I've use fine gooch'es without filter, it worked nicely, and the AgCl dried up to a small pellet that would drop out (and be nearly impossible to reduce to silver again).
An oven dried paper filter might be OK, but I've never tried it.
Decanting should work, but it would be terribly laborious (and have a significant risk of failure)

I got the method from a big ole' chemistry book (Scotts ?... I'll have to find the copy again), and it claimed that light was not a serious problem, but should it happen, moistening with dilute nitric- and hydrochloric acid would convert the silver back to chloride. Then wash with hot water again.

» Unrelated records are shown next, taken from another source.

-- ==== Sys2Proof/Machine/Records.lean ====
section
/-!
DEFINITION. The records the part writes to memory and reads back: their words, their check word and their validity
(R5 to R7, R124, R125, R182, R183; Tables 11-1 and 11-2), and the serial comparison of sequence numbers.
-/
namespace Sys2Proof.Machine

/-- Serial comparison: a is later than b when a - b, modulo 2^32, lies in 1..2^31 - 1 (00_scope.md, Conventions). -/
def later (a b : Word) : Bool :=
  decide (1 ≤ (a - b).toNat) && decide ((a - b).toNat ≤ 2 ^ 31 - 1)

/-! ## The check word -/

/-- One shift of the check register, the polynomial in bit-reversed form (R183). -/
def crcShift (c : Word) : Word := if c.getLsbD 0 then (c >>> 1) ^^^ 0xEDB88320 else c >>> 1

/-- One byte fed into the check register, least significant bit first (R183). -/
def crcByte (c : Word) (b : Byte) : Word :=
  crcShift (crcShift (crcShift (crcShift (crcShift (crcShift (crcShift (crcShift (c ^^^ b.setWidth 32))))))))

/-- The check over a run of bytes: preset to all ones, the result inverted (R183). -/
def crcBytes (bs : List Byte) : Word := ~~~ (bs.foldl crcByte 0xFFFFFFFF)

/-- The byte lanes of a word, lane 0 first (R182). -/
def laneBytes (w : Word) : List Byte :=
  [w.extractLsb' 0 8, w.extractLsb' 8 8, w.extractLsb' 16 8, w.extractLsb' 24 8]

/-- The check word over a run of words, taken in order and lane by lane (R183). -/
def crcWords (ws : List Word) : Word := crcBytes (ws.flatMap laneBytes)

/-- A record's eight words: its seven and the check over them, written last (R6, R124). -/
def withCheck (ws : List Word) : List Word := ws ++ [crcWords ws]

/-! ## Journal entries -/

/-- The kind words of Table 11-1. -/
def EntryKind.word : EntryKind → Word
  | .undo => 0x0000A501
  | .mark => 0x0000A502
  | .void => 0x0000A503

/-- The kind a kind word names (R7). -/
def entryKind (w : Word) : Option EntryKind :=
  if w = EntryKind.word .undo then some .undo
  else if w = EntryKind.word .mark then some .mark
  else if w = EntryKind.word .void then some .void
  else none

/-- The seven words of an entry before its check, Table 11-1. -/
def Entry.body (e : Entry) : List Word := [e.kind.word, e.sequence, e.link, e.third, e.fourth, e.epoch, e.stamp]

/-- The eight words of an entry, Table 11-1. -/
def Entry.words (e : Entry) : List Word := withCheck e.body

/-- The entry a slot's eight words hold, when its check and its kind are valid (R7). -/
def parseEntry : List Word → Option Entry
  | [k, sequence, link, third, fourth, epoch, stamp, check] =>
    if crcWords [k, sequence, link, third, fourth, epoch, stamp] = check then
      (entryKind k).map fun kind => ⟨kind, sequence, link, third, fourth, epoch, stamp⟩
    else none
  | _ => none

/-! ## Anchor copies -/

/-- The slots S of a journal size code (R3). -/
def slotCount (k : Fin 8) : Nat := 256 * 2 ^ k.val

/-- The memory size in bytes of an effective size code (R1, Table 1-1). -/
def memoryBytes (c : Fin 5) : Nat := 1048576 * 2 ^ c.val

/-- A journal size code is allowed only when 32·S ≤ memory size / 4 (R3). -/
def sizeAllowed (c : Fin 5) (k : Fin 8) : Bool := decide (32 * slotCount k ≤ memoryBytes c / 4)

/-- The state codes of Table 11-2. -/
def AnchorState.code : AnchorState → Nat
  | .fresh => 1
  | .opened => 2
  | .idle => 3
  | .rolling => 4
  | .broken => 5

/-- The state a code names (R125). -/
def anchorState : Nat → Option AnchorState
  | 1 => some .fresh
  | 2 => some .opened
  | 3 => some .idle
  | 4 => some .rolling
  | 5 => some .broken
  | _ => none

/-- The restart action's bit, Table 11-2. -/
def RestartAction.code : RestartAction → Nat
  | .keep => 0
  | .revert => 1

/-- The restart action of a bit. -/
def restartAction (bit : Bool) : RestartAction := if bit then .revert else .keep

/-- Word 1 of an anchor copy, Table 11-2. -/
def AnchorCopy.word1 (c : AnchorCopy) : Word :=
  BitVec.ofNat 32 (c.state.code + c.sizeCode.val * 2 ^ 8 + c.memoryCode.val * 2 ^ 12 + c.action.code * 2 ^ 16)

/-- The seven words of an anchor copy before its check, Table 11-2. -/
def AnchorCopy.body (c : AnchorCopy) : List Word :=
  [c.generation, c.word1, BitVec.ofNat 32 c.headSlot, c.headSequence, c.targetSequence, c.epoch, 0]

/-- The eight words of an anchor copy, Table 11-2. -/
def AnchorCopy.words (c : AnchorCopy) : List Word := withCheck c.body

/-- The bits of word 1 outside its fields, which a valid copy has clear (section 11.3). -/
def anchorReserved : Word := ~~~ (0x000177FF : Word)

/-- The fields of word 1, when they name values: the state, the journal size code, the memory size code and the action,
with no bit set outside them (R125, section 11.3). -/
def parseWord1 (w : Word) : Option (AnchorState × Fin 8 × Fin 5 × RestartAction) :=
  if w &&& anchorReserved = 0 then
    match anchorState (w.extractLsb' 0 8).toNat with
    | some st =>
      if h : (w.extractLsb' 12 3).toNat < 5 then
        some (st, (w.extractLsb' 8 3).toFin, ⟨(w.extractLsb' 12 3).toNat, h⟩, restartAction (w.getLsbD 16))
      else none
    | none => none
  else none

/-- The anchor copy eight words hold, when it is valid for a memory of this effective size code (R125). -/
def parseAnchor (memory : Fin 5) : List Word → Option AnchorCopy
  | [generation, w1, headSlot, headSequence, target, epoch, w6, check] =>
    if crcWords [generation, w1, headSlot, headSequence, target, epoch, w6] = check then
      match parseWord1 w1 with
      | some (st, k, m, action) =>
        if m = memory && sizeAllowed memory k && decide (headSlot.toNat < slotCount k) then
          some ⟨generation, st, k, m, action, headSlot.toNat, headSequence, target, epoch⟩
        else none
      | none => none
    else none
  | _ => none

/-- The other anchor copy. -/
def Copy.other : Copy → Copy
  | .a => .b
  | .b => .a

end Sys2Proof.Machine
end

It takes a significant excess of strong HCl to dissolve any silver chloride, I would not worry about it.


Titration could be done by dissolving the silver in excess nitric (the nitric will allways be in excess when dissolving, otherwise the last sliver of silver would take indefinitely long to dissolve), then titrate with NaCl solution while hot and stirred well. But you would still have to weigh out the pure NaCl with high precision, and then dissolve it in a volumetric flask (not just a graduated cylinder).

In the gravimetric approach, the balance is the only precision instrument needed.

I'm afraid there is no way around having as a minimum a good balance for doing quantitative analysis, as the precision will be just as good (or bad :mrgreen: ) as the measuring.


The simplest method is to dissolve in nitric, cement with copper, wash carefully, dry and weigh.
When I do this with coin silver or sterling, I'm normally accurate within a percent.
8)


----------



## Refiner232121 (Jul 6, 2009)

> 4.foil in lead
> Use about 10 grams of .005", silver-free, lead foil. Wrap the foil securely around the metals and form it into a package so it's about 1/2" square, or less.



Can someone tell me how to get rid of the lead


----------



## lazersteve (Jul 6, 2009)

Heat the lead and sample in a cupel with a furnace that has a vent for air to get in.

The lead absorbs into the cupel wall along with the impurities and leaves the PMs behind. 

This is called cupellation.

Steve


----------



## Refiner232121 (Jul 6, 2009)

Thanks very much Steve


----------